/-- Wrapping of an index (13 R347); none for a border tap. -/
def texWrap (mode n : Nat) (i : Int) : Option Nat :=
  match mode with
  | 0 => some (i % (n : Int)).toNat
  | 1 => some (max 0 (min i (n - 1 : Int))).toNat
  | 2 => let m := (i % (2 * n : Nat)).toNat; some (if m < n then m else 2 * n - 1 - m)
  | _ => if 0 ≤ i ∧ i < n then some i.toNat else none

/-- The address of a tap's texel (13 R343); none for a border tap. -/
def Tap.addr (img : Nat) (t : Tap) : Option Nat :=
  match texWrap (bitsN img 151 150) (texW img t.k) t.x, texWrap (bitsN img 149 148) (texH img t.k) t.y with
  | some x, some y => some ((texLevel img t.k + y * texStride img t.k + x * texBytes (texFmt img)) % 2 ^ 64)
  | _, _ => none

/-- Channel i of a texel (13 R343); UN8 channels in units of 1/255. -/
def texChan (fmt data i : Nat) : FV :=
  let un := decide (fmt ≤ 2)
  let n := 2 ^ (fmt % 3)
  if i < n then
    (if un then ofIntFV (bytesAt data i 1 : Nat) else if fmt ≤ 5 then fp16.decode (bytesAt data (2 * i) 2)
      else fp32.decode (bytesAt data (4 * i) 4))
  else if i = 3 then (if un then ofIntFV 255 else ofIntFV 1)
  else .fin false 0 0

/-- The four channels of a sample from the texels read (13 R344): encodings and poison. -/
def texResult (img : Nat) (taps : List Tap) (data : Nat → Option (Nat × Bool)) : List Val :=
  let fmt := texFmt img
  let p := taps.any (fun t => match data t.key with
    | some d => d.2
    | none => false)
  (List.range 4).map (fun i =>
    let sum := (sumFV 0 (taps.map (fun t => ((match data t.key with
      | some d => t.w.times (texChan fmt d.1 i)
      | none => t.w.times (FV.fin false 0 0)), 0)))).1
    let x := if fmt ≤ 2 then sum.divNat 255 else sum
    ⟨BitVec.ofNat 32 (roundFp fp32 plainMode 0 x).1, p⟩)

/-- The stochastic draw of 13 R345. -/
def Ctx.texDraw (c : Ctx) (lane : Nat) : Nat :=
  let team := match c.w.tcb with
    | some a => a / 64
    | none => c.w.teamId
  let key := (team % 2 ^ 19) * 2 ^ 45 + (c.w.warpId % 64) * 2 ^ 39 + (lane % 128) * 2 ^ 32 + c.w.cnt.getD lane 0 % 2 ^ 32
  mix64 (mix64 ((c.w.seed ^^^ 0x6a09e667f3bcc908) % 2 ^ 64) ^^^ key)

/-- One FP32 operation under nearest even. -/
def f32op (x : FV × Nat) : Nat := (roundFp fp32 plainMode 0 x.1).1
/-- FP32 product. -/
def f32mul (a b : Nat) : Nat := f32op (mulFV (fp32.decode a) (fp32.decode b))
/-- FP32 difference. -/
def f32sub (a b : Nat) : Nat := f32op (addFV 0 (fp32.decode a) (fp32.decode b).neg)

/-- The level of detail of TEXB's quad (13 R346) without the bias: 0.5 × LG2(rho2). -/
def quadLod (img : Nat) (u v : Nat → Nat) (q : Nat) : Nat :=
  let w := f32op (ofIntFV (texW img 0), 0)
  let h := f32op (ofIntFV (texH img 0), 0)
  let sq (a : Nat) : Nat := f32mul a a
  let side (k : Nat) : Nat :=
    fadd32 (sq (f32mul (f32sub (u (q + k)) (u q)) w)) (sq (f32mul (f32sub (v (q + k)) (v q)) h))
  let rho2 := fminmax32 true (side 1) (side 2)
  f32mul 0x3f000000 (transcElem 4 tLg2 plainMode (ety 2) 0 [rho2]).1

/-! ### Passes, segments and results -/

/-- The key that orders the accesses of an instruction by beat, level, tap or corner, and pass (13 R340). -/
def passKey (lane tap bytes : Nat) : Nat :=
  let np := (32 * bytes + 255) / 256
  ((lane / 32) * 128 + tap) * 8 + lane % 32 / (32 / np)

/-- Accesses in pass order. -/
def passOrder (l : List TexAcc) : List TexAcc := sortBy (fun a b => decide (a.key ≤ b.key)) l

/-- The accesses of one pass by bank (02 R46, R47). -/
def passBanks (atomic : Bool) (p : List TexAcc) : List (Nat × Nat) :=
  let gs := if atomic then p.map (fun a => granOf a.pa) else (p.map (fun a => granOf a.pa)).eraseDups
  (gs.map bankOf).eraseDups.map (fun b => (b, (gs.filter (fun g => bankOf g == b)).length * (if atomic then 2 else 1)))

/-- The first segment (13 R341): as many passes as fit within 448 clk, at least one; (taken, left). -/
def segTake (core : Nat) (atomic : Bool) : List TexAcc → Nat → Nat → Nat → Sparse Nat → List TexAcc → List TexAcc × List TexAcc
  | [], _, _, _, _, _ => ([], [])
  | a :: t, j, h, b, free, cur =>
    -- `cur` holds the accesses of pass `j` so far
    let last := match t with
      | [] => true
      | x :: _ => x.key != a.key
    if !last then
      let r := segTake core atomic t j h b free (cur ++ [a])
      if r.1.isEmpty then ([], a :: r.2) else (a :: r.1, r.2)
    else
      let p := cur ++ [a]
      let bk := passBanks atomic p
      let f1 := bk.foldl (fun (f : Sparse Nat) x => sput 0 f x.1 (max (sget 0 f x.1) j + x.2)) free
      let b1 := bk.foldl (fun m x => max m (sget 0 f1 x.1 - j)) b
      let h1 := p.foldl (fun m x => max m (hops core (granSlice (granOf x.pa)))) h
      if j = 0 ∨ j + 6 + 4 * h1 + b1 ≤ 448 then
        let r := segTake core atomic t (j + 1) h1 b1 f1 []
        (a :: r.1, r.2)
      else ([], a :: t)
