-- ==== Sys2Proof/Machine/Frag.lean ====
section
/-! DEFINITION. Fault records, the directory, handler launches and the FRAG group (16 R423-R435; 18 R470). -/
namespace Sys2Proof.Machine

/-! ### The directory -/

/-- The work that a live handle of a context names (16 R427). -/
def Context.liveWork (c : Context) (h : Nat) : Option Work :=
  let e := sget {} c.dir (h / 2 ^ 22)
  if h % 2 ^ 22 ≠ 0 ∧ e.serial = h % 2 ^ 22 ∧ h < 2 ^ 32 then some e.work else none

/-- Frees a directory entry. -/
def State.freeHandle (s : State) (ctx h : Nat) : State :=
  s.setCtx ctx { s.ctx ctx with dir := sput {} (s.ctx ctx).dir (h / 2 ^ 22) {} }

/-- The next serial number (16 R427). -/
def nextSerial (x : Nat) : Nat := if x + 1 ≥ 0x3fffff then 1 else x + 1

/-- Takes the lowest free directory entry for work: the handle; none while no entry is free. -/
def Context.takeEntry (c : Context) (w : Work) : Option (Nat × Context) :=
  match (List.range 1024).find? (fun i => (sget {} c.dir i).serial == 0) with
  | none => none
  | some i =>
    let n := nextSerial c.serial
    some (i * 2 ^ 22 + n, { c with serial := n, dir := sput {} c.dir i ⟨n, w⟩ })

/-- The team of a piece of work. -/
def Work.team : Work → Nat
  | .frag t _ _ => t
  | .warp t _ => t
  | .gang t => t

/-- Whether the team of some work is saved or is being saved or restored (16 R433): not one whose discard is pending, which its handle still
changes at once. -/
def State.workSaved (s : State) (w : Work) : Bool :=
  match s.team w.team with
  | some t => t.status == .saved || t.preempt == 1 || t.restoring
  | none => false

/-- Hops from a core to the core that holds some work, or that it was saved from (16 R428), by the half of a pair that the work belongs to. -/
def State.workHops (s : State) (core : Nat) (w : Work) : Nat :=
  match s.team w.team with
  | none => 0
  | some t =>
    let key := match w with
      | .frag _ i _ => s.warpKey w.team i
      | .warp _ i => s.warpKey w.team i
      | .gang _ => none
    match key with
    | some k => if liveKey k then hops core (coreOf k)
        else (match s.warp k with
          | some v => hops core (coreOf v.leftKey)
          | none => hops core t.core)
    | none => hops core t.core

/-! ### Resuming and killing -/

/-- Some of a team's parked work has been resumed or killed: the task's `STATE` is RUNNING again when none is left
(16 R435). -/
def State.unawait (s : State) (tk : Nat) : State :=
  match s.team tk with
  | none => s
  | some t =>
    let s1 := s.setTeam tk (some { t with awaiting := t.awaiting - 1 })
    match t.tcb with
    | some a => if t.awaiting ≤ 1 ∧ t.status ≠ .ended then s1.setTaskState t.ctx a 3 else s1
    | none => s1

/-- A parked warp is Resident again (06 R173); `pc` moves the path that faulted. -/
def State.unpark (s : State) (key : Nat) (skip : Bool) : State :=
  match s.warp key with
  | none => s
  | some w =>
    match w.park with
    | none => s
    | some (_, _, _, nid, _) =>
      let st : WarpStatus := if w.status = .parked then .resident else w.status
      let s1 := s.setWarp key (some { w with park := none, detail := [], yv := 0, age := s.clk, status := st })
      if skip then s1.updNode key nid (fun n => { n with pc := n.pc + BitVec.ofNat 32 (s.instrLen key n.pc.toNat) }) else s1

/-- Resumes work (16 R431); `k` is the mode. -/
def State.resumeNow (s : State) (w : Work) (k : Nat) : State :=
  let s1 := match w with
    | .frag t i f => (match s.warpKey t i with
      | some key => (match s.fragNode key f with
        | some nid => s.resumeFrag key nid (if k = 1 then s.instrLen key (s.node key nid).pc.toNat else 0)
        | none => s)
      | none => s)
    | .warp t i => (match s.warpKey t i with
      | some key => s.unpark key (k == 1)
      | none => s)
    | .gang t => (match s.team t with
      | some x => x.keys.foldl (fun st key => st.updWarp key (fun (v : Warp) =>
            if v.status == WarpStatus.parked && v.park.isNone then { v with status := WarpStatus.resident, age := s.clk } else v))
          (s.setTeam t (some { x with gangPark := none }))
      | none => s)
  s1.unawait w.team

/-- Every lane of a warp exits (16 R432). -/
def State.killWarp (s : State) (key : Nat) : State :=
  let s1 := s.updWarp key (fun (w : Warp) =>
    { w with park := none, detail := [], status := if w.status = WarpStatus.parked then .resident else w.status })
  s1.leaveLanes key 64 (s1.liveLanes key)

/-- Ends work (16 R432); its launch will be journalled FAILED (R435). -/
def State.killNow (s : State) (w : Work) : State :=
  match s.team w.team with
  | none => s
  | some x =>
    let s0 := match s.launch x.launch with
      | some l => s.setLaunch x.launch (some { l with failed := true })
      | none => s
    let s1 := match w with
      | .frag t i f => (match s0.warpKey t i with
        | some key => (match s0.fragNode key f with
          | some nid => s0.leaveLanes key nid (s0.node key nid).mask
          | none => s0)
        | none => s0)
      | .warp t i => (match s0.warpKey t i with
        | some key => s0.killWarp key
        | none => s0)
      | .gang t => x.keys.foldl (fun st key => st.killWarp key) (s0.setTeam t (some { x with gangPark := none }))
    s1.unawait w.team

/-- FRESUME, FKILL and the driver's RESUME and KILL on a handle (16 R431-R433): the status, and the state. Work of a team that
is saved, or being saved, changes when the team resumes (R442). -/
def State.handleOp (s : State) (ctx h : Nat) (kill : Bool) (k : Nat) : Nat × State :=
  match (s.ctx ctx).liveWork h with
  | none => (1, s)
  | some w =>
    let s1 := s.freeHandle ctx h
    if s.workSaved w then
      match s1.team w.team with
      | some t => (0, s1.setTeam w.team (some { t with changes := t.changes ++ [(w, kill, k)] }))
      | none => (0, s1)
    else (0, if kill then s1.killNow w else s1.resumeNow w k)

/-! ### The FRAG group -/

/-- The shape of a FRAG instruction: legal in handler warps alone, operand limits, once per issue (16 R428). One that is a release step ends a
spin (06 R172). -/
def execFrag (s : State) (release chk : Bool) (codes : List Nat) (body : Ctx → State → Except Trap State) :
    Host.Outcome State Fault Refusal :=
  issuing s true fun c s1 => do
    need c.w.handler trapInstr
    need chk trapOpnd
    if c.any then
      let s2 ← body c s1
      let s3 := s2.finish c (c.npc codes) .kill
      return if release then s3.clearSpin c else s3
    else return s1.finish c (c.npc codes) .kill

/-- A result that a path issues now comes some sub-core clk later (00 R5; 16 R428). -/
def State.fragAt (s : State) (c : Ctx) (n : Nat) : Nat := s.coreClk (coreOf c.key) n

/-- A result pending until its delivery (16 R428, 11 R297). -/
def State.fragResult (s : State) (c : Ctx) (p due : Nat) (vals : List Val) : State :=
  let pd : Pend := { nid := c.nid, dst := p, num := 1, mask := c.act, wb := c.p.wb, due := due, del := .frag vals }
  s.updWarp c.key (fun w => { w with pend := w.pend ++ [pd] })

/-- The physical address of a slot of a context's fault queue (16 R424). -/
def State.fqSlot (s : State) (ctx i : Nat) : Option Nat :=
  let c := s.ctx ctx
  s.ctxPa ctx (c.fqbase * 64 + 64 * (i % 2 ^ c.fqlog2)) needW

/-- 16 R429 FQPOP. -/
def execFqpop (p q : Nat) (s : State) : Host.Outcome State Fault Refusal :=
  execFrag s false (isS p && uaddrOk q) [] fun c s1 => do
    let x := c.addr q 0
    need (!x.2) (.all 5 x.1)
    match s1.translate c.key x.1 64 needW with
    | .error k => .error (.all k x.1)
    | .ok pa =>
      let cx := s1.ctx c.w.ctx
      match (if cx.fqhead = cx.fqtail then none else s1.fqSlot c.w.ctx cx.fqhead) with
      | none => return (s1.fragResult c p (s1.fragAt c 12) [⟨0xffffffff#32, false⟩]).acquireHold c (s1.fragAt c 12)
      | some src =>
        let r := s1.stopRead ctlStop src 64
        let h := bitsN r.1 159 128
        let s2 := r.2.2.2.setCtx c.w.ctx { cx with fqhead := cx.fqhead + 1 }
        let s3 := s2.plainSpan ctlStop deviceAgent pa 64 r.1 r.2.1
        let hop := match cx.liveWork h with
          | some w => s1.workHops (coreOf c.key) w
          | none => 0
        let due := max (s1.fragAt c (12 + 4 * hop)) (s1.clk + 17)
        return (s3.fragResult c p due [⟨BitVec.ofNat 32 h, false⟩]).acquireHold c due

/-- What FINFO reports of a lane of parked work (16 R430): the lane fault, if the lane is in `LMASK`. -/
def State.laneDetail (s : State) (w : Work) (lane : Nat) : Option LaneFault :=
  match w with
  | .frag t i f => do
    let key ← s.warpKey t i
    let nid ← s.fragNode key f
    (s.node key nid).detail.find? (fun d => d.lane == lane)
  | .warp t i => do
    let key ← s.warpKey t i
    let v ← s.warp key
    let pk ← v.park
    if !pk.2.2.2.2.getLsbD lane then none
    else some ((v.detail.find? (fun d => d.lane == lane)).getD ⟨lane, pk.1, 0, 0⟩)
  | .gang t => do
    let x ← s.team t
    let key ← x.keys.head?
    if (s.liveLanes key).getLsbD lane then some ⟨lane, 32, 0, 0⟩ else none

/-- The slot and window base of the path that parked (16 R430). -/
def State.workWindow (s : State) (w : Work) : Option (Nat × Nat) :=
  match w with
  | .frag t i f => do
    let key ← s.warpKey t i
    let nid ← s.fragNode key f
    return (key, (s.node key nid).wb)
  | .warp t i => do
    let key ← s.warpKey t i
    let v ← s.warp key
    let pk ← v.park
    return (key, (s.node key pk.2.2.2.1).wb)
  | .gang _ => none

/-- The item of a lane of parked work (16 R430). -/
def State.infoItem (s : State) (w : Work) (item lane : Nat) : Val :=
  let num (f : LaneFault → Nat) : Val := match s.laneDetail w lane with
    | some d => ⟨BitVec.ofNat 32 (f d), false⟩
    | none => {}
  match item with
  | 0 => num (fun d => d.va % 2 ^ 32)
  | 1 => num (fun d => d.va / 2 ^ 32)
  | 2 => num (fun d => d.code)
  | 3 => num (fun d => d.xf)
  | _ => match s.workWindow w with
    | some (key, wb) => (match s.warp key with
      | some v => v.vAt (wb + (item - 64)) lane
      | none => {})
    | none => {}

/-- 16 R430 FINFO. -/
def execFinfo (p q u : Nat) (s : State) : Host.Outcome State Fault Refusal :=
  execFrag s false (decide (p < 64) && uniOk q && uniOk u) [q, u] fun c s1 => do
    let h ← c.uval q
    let sel ← c.uval u
    let item := sel % 256
    let k := bitsN sel 9 8
    need (decide (sel < 1024 ∧ k ≤ 2) && (decide (item ≤ 3) || decide (64 ≤ item ∧ item ≤ 127))) trapOpnd
    match (s1.ctx c.w.ctx).liveWork h with
    | none => return s1.fragResult c p (s1.fragAt c 12) (List.replicate 96 ⟨0#32, true⟩)
    | some w =>
      let vals := (List.range 96).map (fun l => if l < 32 then s1.infoItem w item (32 * k + l) else {})
      return s1.fragResult c p (s1.fragAt c (12 + 4 * s1.workHops (coreOf c.key) w)) vals

/-- FRESUME and FKILL: the status is delivered to `p`. -/
def State.fragOp (s : State) (c : Ctx) (p h : Nat) (kill : Bool) (k : Nat) : State :=
  let hop := match (s.ctx c.w.ctx).liveWork h with
    | some w => s.workHops (coreOf c.key) w
    | none => 0
  let r := s.handleOp c.w.ctx h kill k
  r.2.fragResult c p (s.fragAt c (12 + 4 * hop)) [⟨BitVec.ofNat 32 r.1, false⟩]

/-- 16 R431 FRESUME; a release step at .DV (R433), whose waits come before issue (11 R279). -/
def execFresume (p q u : Nat) (s : State) : Host.Outcome State Fault Refusal :=
  execFrag s true (isS p && uniOk q && uniOk u) [q, u] fun c s1 => do
    let h ← c.uval q
    let k ← c.uval u
    need (decide (k ≤ 1)) trapOpnd
    return s1.fragOp c p h false k

/-- 16 R432 FKILL; a release step at .DV (R433). -/
def execFkill (p q : Nat) (s : State) : Host.Outcome State Fault Refusal :=
  execFrag s true (isS p && uniOk q) [q] fun c s1 => do
    let h ← c.uval q
    return s1.fragOp c p h true 0

/-- 16 R428: the result of a FRAG instruction reaches its path. -/
def execFragDelivery (k m : Nat) (s : State) : Host.Outcome State Fault Refusal :=
  .next <|
    let vals (p : Pend) : List Val := match p.del with
      | .frag vs => vs
      | _ => []
    s.deliver k (fun p => p.nid == m && decide (p.due ≤ s.clk) && (match p.del with
        | .frag _ => true
        | _ => false))
      (fun p => (lanesOf p.mask).map (fun l => (l, [(vals p).getD l {}]))) vals
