/-! ### Destroying a context -/

/-- Zeroes whole blocks and unmarks them (01 R29). -/
def Sram.freeBlocks (m : Sram) (on : Nat → Bool) : Sram :=
  let out (g : Nat) : Bool := !on (g / 2048)
  let m1 := { m with
    bytes := m.bytes.filter (fun e => !on (e.1 / 65536)), psn := m.psn.filter (fun e => out e.1)
    ceLat := m.ceLat.filter (fun e => out e.1), ueLat := m.ueLat.filter (fun e => out e.1), prot := m.prot.filter (fun e => !on e.1) }
  ((m.cairn.flatMap (fun e => e.2.map (·.word))).eraseDups.filter (fun g => !out g)).foldl (fun a g => a.wakeWord g) m1

/-- Whether a segment entry backs a block. -/
def segBacks (e b : Nat) : Bool :=
  decide (segSlice e ≤ b / 256 ∧ b / 256 < segSlice e + segN e ∧ (segBlocks e).1 ≤ b % 256 ∧ b % 256 < (segBlocks e).1 + (segBlocks e).2)

/-- Whether a block is protected for a context: one of its areas, or backing of a protected segment. -/
def Context.guards (c : Context) (b : Nat) : Bool :=
  let areas := (if c.sv then [(c.saveoff, 17), (c.wsaveoff, 24)] else []) ++ (if c.av then [(c.asaveoff, 8)] else [])
  areas.any (fun a => decide (a.1 ≤ b % 256 ∧ b % 256 < a.1 + a.2)) || c.seg.any (fun e => segKind e.2 == 5 && segBacks e.2 b)

/-- Final arrivals of a saved warp that exits take effect at once (18 R464; 05 R132). DESIGN CHOICE (log 85): one on the team's own L-space, which
nothing reaches any more (16 R441), does nothing. -/
def State.finalsNow (s : State) (key : Nat) : State :=
  match s.warp key with
  | none => s
  | some w => w.finals.foldl (fun st a => match (if spaceOf a = 0 then st.ctxPa w.ctx a needRWAT else none) with
    | some pa => st.barDec pa .arriveFinal
    | none => st) (s.updWarp key (fun v => { v with finals := [] }))

/-- A saved team exits as under FKILL (18 R464): its warps' last arrivals are made, its task is DONE, and it is gone. -/
def State.exitSaved (s : State) (tk : Nat) (x : Team) : State :=
  let s1 := x.keys.foldl (fun st k => (st.killWarp k).finalsNow k) s
  ((s1.clearTeam tk x).teamEnd tk).setTeam tk none

/-- Step 1 of 18 R464: the teams, tasks, graphs and launches of a context end. -/
def State.endWork (s : State) (c : Nat) : State :=
  let lids := s.launches.filterMap (fun x => match x.2 with
    | some l => if l.ctx = c then some x.1 else none
    | none => none)
  let mine (x : StripItem) : Bool := match x with
    | .launch l => lids.contains l
    | .team t => (match s.team t with
      | some y => y.ctx == c
      | none => false)
  let s0 := { s with
    taskQ := s.taskQ.filter (fun x => x.ctx != c), waitTasks := s.waitTasks.filter (fun x => x.ctx != c)
    chainQ := s.chainQ.filter (fun x => !mine x), binQ := s.binQ.filter (fun x => !mine x)
    savedQ := s.savedQ.filter (fun t => !mine (.team t))
    walkers := s.walkers.filter (fun x => match x.2 with
      | some w => w.ctx != c
      | none => true)
    pipes := (s.pipes.map (fun x => (x.1, { x.2 with held := x.2.held.filter (fun l => !lids.contains l) }))).filter (fun x => x.2 != {}) }
  let teams : List (Nat × Team) := s0.teams.filterMap (fun x => match x.2 with
    | some t => if t.ctx = c && t.status != .ended then some (x.1, t) else none
    | none => none)
  let s1 := teams.foldl (fun (st : State) (x : Nat × Team) =>
    if x.2.status == .saved then st.exitSaved x.1 x.2
    else if x.2.status == .waiting then (st.clearTeam x.1 x.2).setTeam x.1 none
    else x.2.keys.foldl (fun a k => a.killWarp k) (st.setTeam x.1 (some { x.2 with gangPark := none, preempt := 0 }))) s0
  lids.foldl (fun st l => (st.finishLaunch l true).setLaunch l none) s1

/-- Step 2 of 18 R464: commands of a context that have not started are dropped, and its reductions end. -/
def State.dropCommands (s0 : State) (c : Nat) : State :=
  let reads := s0.hods.flatMap (fun x => (x.2.qs.filter (fun q => q.2.cmds.head?.any (fun k => k.ctx == c && k.asked.isSome))).map
    (fun q => recKey x.1 q.1))
  let s : State := { s0 with flights := s0.flights.filter (fun f => !reads.contains f.key) }
  let s1 := s.hods.foldl (fun st x => st.updHod x.1 (fun h => { h with
    qs := (h.qs.map (fun q => (q.1, { q.2 with
      cmds := if q.1 = 17 then q.2.cmds.filter (fun k => k.ctx != c)
        else q.2.cmds.map (fun k => if k.ctx = c then { k with early := 18, image := some 0, ready := 0, asked := none } else k) }))).filter (fun q => q.2 != {}) })) s
  let s2 := { s1 with autoFrags := s1.autoFrags.filter (fun a => a.ctx != c), stageWait := s1.stageWait.filter (fun r => r.2.1 != c) }
  (s2.fabs.map (·.1)).foldl (fun (st : State) core =>
    let s3 := { st with fabs := supd {} st.fabs core (fun (f : FabQueue) => { f with
      cmds := f.cmds.map (fun (k : FabCmd) => if k.ctx = c && !k.started then { k with early := 17, image := some 0 } else k) }) }
    match (s3.fabQ core).cmds with
    | k :: _ => if k.ctx = c && k.started then s3.fabDone core 17 else s3
    | [] => s3) s2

**Your objective:**
All lines above from the one containing "s.fragNode key f with" to the one containing "f => (match s0.warpKey t i with" must be repeated exactly, both lines included, and no others.

**Exercise answer:**
      | some key => (match s.fragNode key f with
        | some nid => s.resumeFrag key nid (if k = 1 then s.instrLen key (s.node key nid).pc.toNat else 0)
        | none => s)
      | none => s)
    | .warp t i => (match s.warpKey t i with
      | some key => s.unpark key (k == 1)
      | none => s)
    | .gang t => (match s.team t with
      | some x => x.keys.foldl (fun st key => st.updWarp key (fun (v : Warp) =>
            if v.status == WarpStatus.parked && v.park.isNone then { v with status := WarpStatus.resident, age := s.clk } else v))
          (s.setTeam t (some { x with gangPark := none }))
      | none => s)
  s1.unawait w.team

/-- Every lane of a warp exits (16 R432). -/
def State.killWarp (s : State) (key : Nat) : State :=
  let s1 := s.updWarp key (fun (w : Warp) =>
    { w with park := none, detail := [], status := if w.status = WarpStatus.parked then .resident else w.status })
  s1.leaveLanes key 64 (s1.liveLanes key)

/-- Ends work (16 R432); its launch will be journalled FAILED (R435). -/
def State.killNow (s : State) (w : Work) : State :=
  match s.team w.team with
  | none => s
  | some x =>
    let s0 := match s.launch x.launch with
      | some l => s.setLaunch x.launch (some { l with failed := true })
      | none => s
    let s1 := match w with
      | .frag t i f => (match s0.warpKey t i with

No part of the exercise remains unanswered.